100 Tage Dreisamkeit

100 Tage Rot-Grün-Rot: Im Bildungsressort regiert
die Krise, die Kultur wird gerettet – und was macht
eigentlich die Innensenatorin? Drei Schlaglichter

Und es gibt sie doch: Berlins Innensenatorin Iris Spranger (SPD) Foto: Emma­nuele Contini/imago

Plötzlich Krisenmanagerin

Von Anna Klöpper

Die neue Bildungssenatorin Astrid-Sabine Busse (SPD) hatte wahrlich keinen leichten Start. Auf dem Höhepunkt der Omikron-Welle musste sie sich zunächst um das pandemische Tagesgeschäft kümmern: eine Kraftprobe mit den Amtsärzten um Sinn und Unsinn der Kontaktnachverfolgung (die Busse verlor), Diskussionen um Personalengpässe in den Schulen mit der Gewerkschaft (die man nur verlieren kann), und Kitas, die sich als „Versuchslabore“ fühlten.
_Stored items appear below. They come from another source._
theorem test_meets_BranchesEqual :
    (4094 : BitVec 13).getLsbD 0 = false ∧ (machine 0x100 0 0).readable 6 ∧ (machine 0x100 0 0).readable 7 := by
  unfold State.readable; decide

theorem test_meets_BranchesOrdered :
    (-4096 : BitVec 13).getLsbD 0 = false ∧ (machine 0x100 0 0).readable 6 ∧ (machine 0x100 0 0).readable 7 := by
  unfold State.readable; decide

/-- The last byte and the last half-word of the store. -/
theorem test_meets_LoadNarrow :
    (machine 0x100 0x400 0).readable 6 ∧
    (machine 0x100 0x400 0).accessible ((machine 0x100 0x400 0).effective 6 (-1)) 1 ∧
    (machine 0x100 0x400 0).accessible ((machine 0x100 0x400 0).effective 6 (-2)) 2 := by
  unfold State.readable State.accessible; decide

/-- The last word of the store. -/
theorem test_meets_LoadWord :
    (machine 0x100 0x400 0).readable 6 ∧
    (machine 0x100 0x400 0).accessible ((machine 0x100 0x400 0).effective 6 (-4)) 4 := by
  unfold State.readable State.accessible; decide

theorem machine_boundary : (machine 0x100 0x400 7).Boundary where
  memory := by decide
  zero := by decide
  wires := rfl
  fd := rfl
  de := rfl
  em := rfl
  mw := rfl
  fault := rfl
  icache := by unfold Cache.shaped; decide
  dcache := by unfold Cache.shaped; decide

theorem test_meets_Stores :
    (machine 0x100 0x400 7).cfg.legal = true ∧ (machine 0x100 0x400 7).Boundary ∧ (machine 0x100 0x400 7).readable 6 ∧
    (machine 0x100 0x400 7).readable 7 ∧
    (machine 0x100 0x400 7).accessible ((machine 0x100 0x400 7).effective 6 (-1)) 1 ∧
    (machine 0x100 0x400 7).accessible ((machine 0x100 0x400 7).effective 6 (-2)) 2 ∧
    (machine 0x100 0x400 7).accessible ((machine 0x100 0x400 7).effective 6 (-4)) 4 := by
  refine ⟨by decide, machine_boundary, ?_⟩
  unfold State.readable State.accessible; decide

/-- The pipeline's clauses: a beat that hits, the last for a half-word and not for a word; a beat sent before, complete or
not. -/
theorem test_meets_Stores_beats :
    ∀ i ∈ [{ record (.sh 7 6 0) with addr := 0x206 }, { record (.sw 7 6 0) with addr := 0x204 }],
      let s := cached (latched none none (some i) none)
      (s.fault = none ∧ s.em.cur = some i ∧ i.isLoad = false ∧ i.isStore = true ∧ s.mWaiting = false ∧
        s.dcache.busy = false ∧ i.addr.toNat % i.size = 0 ∧
        s.dcache.lookup s.cfg.dcache (i.addr + BitVec.ofNat 32 (s.mBeat * s.cfg.portBeat)).toNat = some 0 ∧
        lineOffset s.cfg.dcache (i.addr + BitVec.ofNat 32 (s.mBeat * s.cfg.portBeat)).toNat +
          min s.cfg.portBeat i.size ≤ s.cfg.dcache.lineSize ∧
        (s.mBeat + 1 = max 1 (i.size / s.cfg.portBeat) ↔ i.size = 2)) ∧
      ∀ complete ∈ [true, false], (awaiting i complete).fault = none ∧ (awaiting i complete).em.cur = some i ∧
        (awaiting i complete).mWaiting = true ∧ (awaiting i complete).dcache.req.complete = complete := by decide

/-- A store's beat that misses in a cache with an empty queue. -/
theorem test_meets_Stores_miss :
    let i := { record (.sw 7 6 0) with addr := 0x204 }
    let s := latched none none (some i) none
    s.fault = none ∧ s.em.cur = some i ∧ i.isLoad = false ∧ i.isStore = true ∧ s.mWaiting = false ∧
    s.dcache.busy = false ∧ i.addr.toNat % i.size = 0 ∧ s.dcache.queue = [] ∧
    s.dcache.lookup s.cfg.dcache (i.addr + BitVec.ofNat 32 (s.mBeat * s.cfg.portBeat)).toNat = none := by decide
Busse erlebte im Zeitraffer, was ihre Vorgängerin Sandra Scheeres (SPD) im taz-Interview zum Ende ihrer Amtszeit so erkannte: „Ich kann es keinem recht machen.“

Dann Ende Februar der Krieg. Wieder ist Busse direkt am Krisenmanagement beteiligt: Wie organisiert man Schul- und Kitaplätze und das nötige Personal für Kinder aus der Ukraine, deren Zahl noch nicht absehbar ist? Ob Busse als Krisenmanagerin hier eine bessere Figur macht als in der Pandemiefrage, werden erst die nächsten 100 und mehr Tage entscheiden. Im Moment ist da ihre Ansage von 3.000 aktuell freien Plätzen in Willkommensklassen und bis zu 4.000 zusätzlichen Kitaplätzen, die man bis August 2023 zur Verfügung stellen wolle.
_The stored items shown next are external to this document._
-- ==== Sys2Proof/Machine/State.lean ====
section
/-! DEFINITION. The state of PDB as plain data (10_state.md), its reset values (R46), and the reasons a
step can stop. -/

namespace Sys2Proof.Machine

/-! ## The filter register file -/

/-- The registers of one filter stage (10_state.md R20 to R24). -/
structure Stage where
  /-- `coef[ch][s][k]`: b0, b1, b2, a1, a2 (R20). -/
  coef : Vector Word 5
  /-- `cval[ch][s][k]` (R21). -/
  cval : Vector Bool 5
  /-- Input history (R22). -/
  x1 : Word
  x2 : Word
  /-- Output history (R23). -/
  y1 : Word
  y2 : Word
  /-- The carried remainder, below 2^Q (R24). -/
  rem : Nat
deriving DecidableEq, Repr

/-! ## Ring buffers -/

/-- A ring array: (index, word) pairs, indices strictly rising; an index that is not listed has been
written by nothing since reset and holds no value (R30; DESIGN CHOICE, log 8). PDB moves words only and
has no byte (20_memory.md R65). -/
abbrev Memory := List (Nat × Word)

/-- A sequencer unit (`blk`, `u`). -/
structure UnitId where
  blk : Blk
  u : Idx
deriving DecidableEq, Repr

/-- The state of one ring buffer and its transfer engine (10_state.md R30 to R36). -/
structure Buffer where
  /-- `mem[b]` (R30). -/
  mem : Memory
  /-- `head[b]`, the write index, modulo 2·RB_N[b] (R31). -/
  head : Nat
  /-- `tail[b]`, the read index, modulo 2·RB_N[b] (R31). -/
  tail : Nat
  /-- `bound[b]` (R33). -/
  bound : Bool
  /-- `trig[b]` (R33). -/
  trig : UnitId
  /-- `fifo_addr[b]` (R33). -/
  fifoAddr : Word
  /-- `cb_en[b]` (R33). -/
  cbEn : Bool
  /-- `irq_core[b]` (R33). -/
  irqCore : Core
  /-- `irq_pend[b]` (R34). -/
  irqPend : Bool
  /-- `overrun[b]`, sticky (R34). -/
  overrun : Bool
  /-- `underrun[b]`, sticky (R34). -/
  underrun : Bool
  /-- `phase[b]`, position in the current frame (R35). -/
  phase : Nat
  /-- `latch[b]`, the accept-or-substitute decision for the current frame (R35). -/
  latch : Bool
  /-- `ucount[b]`, words of the current transfer unit already moved (R35). -/
  ucount : Nat
  /-- `units[b]`, transfer units completed (R35). -/
  units : Word
  /-- `drops[b]`, frames dropped or substituted (R35). -/
  drops : Word
  /-- `win_pos[b]`, words taken from `wire_in[b]` (R36). -/
  winPos : Nat
  /-- `wire_out[b]`, oldest word first (R36). -/
  wireOut : List Word
  /-- MODEL'S OWN: the words of `wire_in[b]` the environment has already fixed (DESIGN CHOICE, log 7). -/
  wireIn : List Word
deriving DecidableEq, Repr

/-! ## The arbitrator and the units -/

/-- `table[blk][p]` (10_state.md R37). -/
structure TableEntry where
  valid : Bool
  offset : BitVec 8
  len : BitVec 8
deriving DecidableEq, Repr

/-- `unit_state[blk][u]` (10_state.md R41). -/
inductive UnitState where
  | free
  | claimed
  | waiting
  | running
deriving DecidableEq, Repr

/-- The per-block state (10_state.md R37, R38, R41). -/
structure Block where
  table : Vector TableEntry 16
  /-- `imem_used[blk]`, in [0, M] (R38). -/
  imemUsed : Nat
  /-- `load_count[blk]` (R38). -/
  loadCount : Word
  unitState : Vector UnitState 16
deriving DecidableEq, Repr

/-- `lock` (10_state.md R40); `owner` is meaningful only while `held`. -/
structure Lock where
  held : Bool
  owner : Core
deriving DecidableEq, Repr

/-- `arb_state` (10_state.md R42). -/
inductive ArbState where
  | idle
  | scan
  | load
  | record
deriving DecidableEq, Repr

/-- `arb_req`, the claim in progress (10_state.md R42). -/
structure ArbReq where
  port : Port
  p : Idx
  len : BitVec 8
deriving DecidableEq, Repr

/-- `arb_sel`, the unit chosen and the offset found (10_state.md R42). -/
structure ArbSel where
  unit : UnitId
  offset : BitVec 8
deriving DecidableEq, Repr

/-! ## Ports and responses -/

/-- The two slots of one port (10_state.md R45). -/
structure PortSlots where
  T : Option Command
  H : Option Command
deriving DecidableEq, Repr

/-- The status codes by name (30_encoding.md R96). -/
inductive Status where
  | ok
  | full
  | empty
  | illegal
  | badsel
  | badstate
  | halted
  | resourceExhausted
  | deadlock
  | transferInitFailure
deriving DecidableEq, Repr

/-- One response, with the slot it is delivered to (30_encoding.md R93). -/
structure Response where
  port : Port
  status : Status
  rdata : Word
deriving DecidableEq, Repr

/-! ## The whole state -/

/-- The state of PDB (10_state.md R20 to R45), the configuration it runs under, and the model's own
fields. -/
structure State where
  /-- `Config`, a parameter of the step relation by R47, written by nothing (DESIGN CHOICE, log 1). -/
  cfg : Config
  /-- The filter register file, by channel and stage (R20 to R24). -/
  filt : Vector (Vector Stage 16) 2
  /-- The ring buffers (R30 to R36). -/
  bufs : Vector Buffer 16
  /-- The sequencer blocks (R37, R38, R41). -/
  blks : Vector Block 2
  /-- The cross-core lock (R40). -/
  lock : Lock
  /-- The arbitrator (R42). -/
  arbState : ArbState
  arbReq : ArbReq
  arbSel : ArbSel
  /-- `armed` (R43). -/
  armed : Bool
  /-- `halt`, `err_code`, `err_core` (R44). -/
  halt : Bool
  errCode : BitVec 8
  errCore : Core
  /-- The command slots, by core (R45). -/
  slots : Vector PortSlots 2
  /-- MODEL'S OWN: the port and slot of the command being executed, the sideband of R90 (log 15). -/
  issuer : Port
  /-- MODEL'S OWN: the responses delivered so far, oldest first (R10; log 15). -/
  trace : List Response
  /-- MODEL'S OWN: the events to come, the next one first (log 2). -/
  agenda : List Event
  /-- MODEL'S OWN: how many events the free schedule has supplied (log 2). -/
  envPos : Nat
  /-- MODEL'S OWN: how many resets there have been (log 7). -/
  era : Nat
deriving DecidableEq, Repr

/-! ## Reset values (10_state.md R46) -/

/-- A stage after reset. The coefficients' value is the model's (R20 gives none; DESIGN CHOICE, log 9)
and cannot be read, since every `cval` is 0. -/
def Stage.reset : Stage where
  coef := Vector.replicate 5 0
  cval := Vector.replicate 5 false
  x1 := 0
  x2 := 0
  y1 := 0
  y2 := 0
  rem := 0

/-- A ring buffer after reset: empty, unbound, no word of its array written. -/
def Buffer.reset : Buffer where
  mem := []
  head := 0
  tail := 0
  bound := false
  trig := ⟨0, 0⟩
  fifoAddr := 0
  cbEn := false
  irqCore := 0
  irqPend := false
  overrun := false
  underrun := false
  phase := 0
  latch := false
  ucount := 0
  units := 0
  drops := 0
  winPos := 0
  wireOut := []
  wireIn := []

/-- A sequencer block after reset: no program resident, every unit FREE. -/
def Block.reset : Block where
  table := Vector.replicate 16 ⟨false, 0, 0⟩
  imemUsed := 0
  loadCount := 0
  unitState := Vector.replicate 16 .free

/-- The state right after reset under configuration `c` (R46, R261), with nothing yet on the agenda. The
slot of `arb_req` is T (DESIGN CHOICE, log 24). -/
def State.resetWith (c : Config) : State where
  cfg := c
  filt := Vector.replicate 2 (Vector.replicate 16 Stage.reset)
  bufs := Vector.replicate 16 Buffer.reset
  blks := Vector.replicate 2 Block.reset
  lock := ⟨false, 0⟩
  arbState := .idle
  arbReq := ⟨⟨0, .T⟩, 0, 0⟩
  arbSel := ⟨⟨0, 0⟩, 0⟩
  armed := false
  halt := false
  errCode := 0
  errCore := 0
  slots := Vector.replicate 2 ⟨none, none⟩
  issuer := ⟨0, .T⟩
  trace := []
  agenda := []
  envPos := 0
  era := 0

/-- The machine right after reset, under the spec's test configuration CFG-B (95_test_vectors.md). Which
configuration stands here is the model's choice (log 1): statements range over `State.resetWith c`. -/
def State.reset : State := State.resetWith Config.cfgB

/-! ## Why a step can stop -/

/-- The model's faults: the operations the spec leaves undefined. No reachable state runs into one
(Safety.lean); stopping there is safe. -/
inductive Fault where
  /-- Raised by `enqueue` on a full ring: "defined only when free[b] ≥ 1" (43_ringbuffer.md R171). Safe. -/
  | enqueueFull
  /-- Raised by `dequeue` on an empty ring: "defined only when fill[b] ≥ 1" (43_ringbuffer.md R172). Safe. -/
  | dequeueEmpty
  /-- Raised by `memRead` and `memWrite` on an index that is not below RB_N[b] (00_scope.md R7). Safe. -/
  | ringIndex
  /-- Raised by `memRead` on a word that nothing has written since reset, whose content is unspecified
  (10_state.md R30). Safe. -/
  | unwrittenWord
deriving DecidableEq, Repr

/-- The model's refusals. -/
inductive Refusal where
  /-- An instruction without a meaning; raised by no arm of `exec`. Safe. -/
  | notModelled (mnemonic : String)
deriving DecidableEq, Repr

end Sys2Proof.Machine
end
100 Tage im Amt – für Busse 100 Tage Krisenbewältigung, und kein Ende in Sicht. Doch wenn man die Regierende Franziska Giffey (SPD) richtig verstanden hat, soll Busse genau das sein: Krisenmanagerin. Sie soll den Laden am Laufen halten, und ansonsten möglichst wenig tun. „Keine großen Reformen in den nächsten Jahren“, hatte die Chefin als Credo bei der Vorstellung des Koalitionsvertrag zu Bildung im November ausgegeben. Giffey hat andere Baustellen in dieser Legislatur, zuvorderst die Mietenpolitik, da kann sie eine allzu forsche Bildungssenatorin nicht gebrauchen.

Zwei Checks konnte Busse gleichwohl setzen für ihren Bereich im 100-Tage-Programm von Rot-Grün-Rot: 50 neue „Sprachkitas“ konnte Busse verkünden – also Kitas, die eine Art Bonusbudget für Sprachförderung bekommen. Und der Senat hat, wie angekündigt, die schrittweise Lehrerverbeamtung beschlossen.
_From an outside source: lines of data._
/-! ## Reading a register after writing one -/

theorem stageOf_setStage (ch ch' : Chan) (i i' : Idx) (x : Stage) :
    stageOf (setStage s ch i x) ch' i' = if ch = ch' ∧ i = i' then x else stageOf s ch' i' := by
  unfold stageOf setStage
  by_cases h : ch = ch'
  · subst h
    by_cases h' : i = i'
    · subst h'; simp
    · have : i.val ≠ i'.val := fun e => h' (Fin.ext e)
      simp [h', this]
  · have : ch.val ≠ ch'.val := fun e => h (Fin.ext e)
    simp [h, this]

theorem stageOf_setChannel (ch ch' : Chan) (i : Idx) (f : Vector Stage 16) :
    stageOf (setChannel s ch f) ch' i = if ch = ch' then f[i] else stageOf s ch' i := by
  unfold stageOf setChannel
  by_cases h : ch = ch'
  · subst h; simp
  · have : ch.val ≠ ch'.val := fun e => h (Fin.ext e)
    simp [h, this]

theorem bufOf_setBuf (b b' : Idx) (x : Buffer) :
    bufOf (setBuf s b x) b' = if b = b' then x else bufOf s b' := by
  unfold bufOf setBuf
  by_cases h : b = b'
  · subst h; simp
  · have : b.val ≠ b'.val := fun e => h (Fin.ext e)
    simp [h, this]

theorem blkOf_setBlk (k k' : Blk) (x : Block) :
    blkOf (setBlk s k x) k' = if k = k' then x else blkOf s k' := by
  unfold blkOf setBlk
  by_cases h : k = k'
  · subst h; simp
  · have : k.val ≠ k'.val := fun e => h (Fin.ext e)
    simp [h, this]

theorem unitStateOf_eq (x : UnitId) : unitStateOf s x = ((blkOf s x.blk).unitState)[x.u] := rfl

theorem unitStateOf_setUnit (x y : UnitId) (v : UnitState) :
    unitStateOf (setUnit s x v) y = if x = y then v else unitStateOf s y := by
  obtain ⟨k, u⟩ := x
  obtain ⟨k', u'⟩ := y
  simp only [unitStateOf_eq, setUnit, blkOf_setBlk, UnitId.mk.injEq]
  by_cases h : k = k'
  · subst h
    by_cases h' : u = u'
    · subst h'; simp
    · have : u.val ≠ u'.val := fun e => h' (Fin.ext e)
      simp [h', this]
  · simp [h]

theorem entryOf_setUnit (x : UnitId) (v : UnitState) (k : Blk) (p : Idx) :
    entryOf (setUnit s x v) k p = entryOf s k p := by
  simp only [entryOf, setUnit, blkOf_setBlk]
  split
  · next h => subst h; rfl
  · rfl

theorem slotOf_setSlot (p q : Port) (c : Option Command) :
    slotOf (setSlot s p c) q = if p = q then c else slotOf s q := by
  obtain ⟨k, σ⟩ := p
  obtain ⟨k', σ'⟩ := q
  by_cases h : k = k'
  · subst h
    cases σ <;> cases σ' <;> simp [slotOf, setSlot, writeSlot]
  · have hv : k.val ≠ k'.val := fun e => h (Fin.ext e)
    cases σ' <;> simp [slotOf, setSlot, h, hv]

theorem slotOf_respondTo (p q : Port) (st : Status) (r : Word) :
    slotOf (respondTo p st r s) q = if p = q then none else slotOf s q :=
  slotOf_setSlot s p q none

theorem unitStateOf_startAll (x : UnitId) :
    unitStateOf (startAll s) x =
      if x.u.val < s.cfg.u ∧ unitStateOf s x = .waiting then .running else unitStateOf s x := by
  simp [unitStateOf, startAll, startUnits]
  rfl

theorem entryOf_startAll (k : Blk) (p : Idx) : entryOf (startAll s) k p = entryOf s k p := by
  simp [entryOf, blkOf, startAll, startUnits]

theorem occupancy_startAll (k : Blk) :
    (blkOf (startAll s) k).imemUsed = (blkOf s k).imemUsed ∧
      (blkOf (startAll s) k).loadCount = (blkOf s k).loadCount := by
  simp [blkOf, startAll, startUnits]

end Sys2Proof.Machine
end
Die Sprachkitas sind Bundesmittel, das Programm ist – sollte es denn tatsächlich über 2022 verlängert werden, wie die Ampelkoalition verspricht – ein Selbstläufer, mit dem man immer punkten kann als Senatorin. Es bewerben sich mehr Kitas, als es Fördermittel gibt, heißt es aus der Bildungsverwaltung.

Ansonsten nicht weiter stören

Kein Selbstläufer wird die Verbeamtung, da war der Senatsbeschluss noch der einfachste Teil. 7.000 Lehrkräfte, schätzt die Gewerkschaft, wird man nicht verbeamten können, weil sie zu alt sind oder die gesundheitlichen Voraussetzungen nicht erfüllen. Tarifexperten halten einen im rot-grün-roten Koalitionsvertrag versprochenen „Nachteilsausgleich“ für schwierig umzusetzen.

Auch da wird Busse wieder mit Krisenmanagement beschäftigt sein. Aber gut, die großen Reformen (Schulbauoffensive, Quereinsteigerprogramme) hat ohnehin ihre Vorgängerin angestoßen. Die kann sie weiterverwalten – und ansonsten, wenn es nach Giffey geht, nicht weiter stören.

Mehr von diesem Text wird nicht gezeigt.